Return each line of the records holding the string "link".

*** Available data ***

/-- A port record (R118), with the frame its transmitter is sending (R132) and the panel frame that is
arriving, none while the receiver hunts for a sync byte (R194, R198). -/
structure Port where
  function    : PortFunction
  intercept   : Bool
  present     : Bool
  check       : Bool
  lastDisplay : Display
  displaySlot : Option Display
  ringSlot    : Option RingLevel
  alertSlot   : Option Event
  tx          : Option PanelFrame
  receiving   : Option Reception
  deriving DecidableEq, Repr

/-! ## Door lock unit (R154) -/

/-- State of a lock (R154). -/
inductive LockState where
  | secure
  | released
  deriving DecidableEq, Repr

/-- A lock record (R154). `timer` is the expiry of the release timer while that runs. -/
structure Lock where
  state       : LockState
  claim       : Option Claim
  releaseTime : Nat
  timer       : Option Nat
  deriving DecidableEq, Repr

/-! ## Notice unit and host link port (R184, R187, R167 to R173) -/

/-- Routes of the route map (R184). -/
inductive Route where
  | none
  | host
  | desk
  | both
  deriving DecidableEq, Repr

/-- Start kinds (R178). -/
inductive StartKind where
  | cold
  | warm
  deriving DecidableEq, Repr

/-- Causes of a start (R181). -/
inductive StartCause where
  | powerUp
  | resetPin
  | host
  deriving DecidableEq, Repr

/-- What a notice reports: a routed event, or a start (R181, R192). -/
inductive NoticeContent where
  | event (e : Event)
  | start (kind : StartKind) (cause : StartCause)
  deriving DecidableEq, Repr

/-- A notice with its lost mark (R188). -/
structure Notice where
  lostMark : Bool
  content  : NoticeContent
  deriving DecidableEq, Repr

/-- The notice unit: route map, notice queue (head first), lost flag. -/
structure Ntu where
  routes  : Table 13 Route
  notices : List Notice
  lost    : Bool
  deriving DecidableEq, Repr

/-- Statuses of a reply (R171). -/
inductive Status where
  | ok
  | adjusted
  | illegal
  | badValue
  | notExecutable
  | busy
  | conflict
  | notFree
  | notOwner
  deriving DecidableEq, Repr

/-- Outcome of a marker (R87). -/
inductive MarkerOutcome where
  | drained
  | flushed
  deriving DecidableEq, Repr

/-- The settings of a riser as replies carry them (R71, R96). -/
structure RiserSettings where
  enable       : Bool
  survey       : Bool
  quietAllowed : Bool
  surveyStepMs : Nat
  quietIdleS   : Nat
  deriving DecidableEq, Repr

/-- What QUERY RISER reports (R96). -/
structure RiserReport where
  link        : LinkState
  line        : LineCondition
  settings    : RiserSettings
  entries     : Nat
  advisories  : Nat
  solicited   : Nat
  markers     : Nat
  outstanding : Nat
  surveyPos   : Nat
  present     : Nat
  absent      : Nat
  unknown     : Nat
  holderA     : Option Ref
  holderB     : Option Ref
  waiting     : List Ref
  deriving DecidableEq, Repr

*** End of Available data ***

▶ _Task output_:
/-! ## Notice unit and host link port (R184, R187, R167 to R173) -/
  link        : LinkState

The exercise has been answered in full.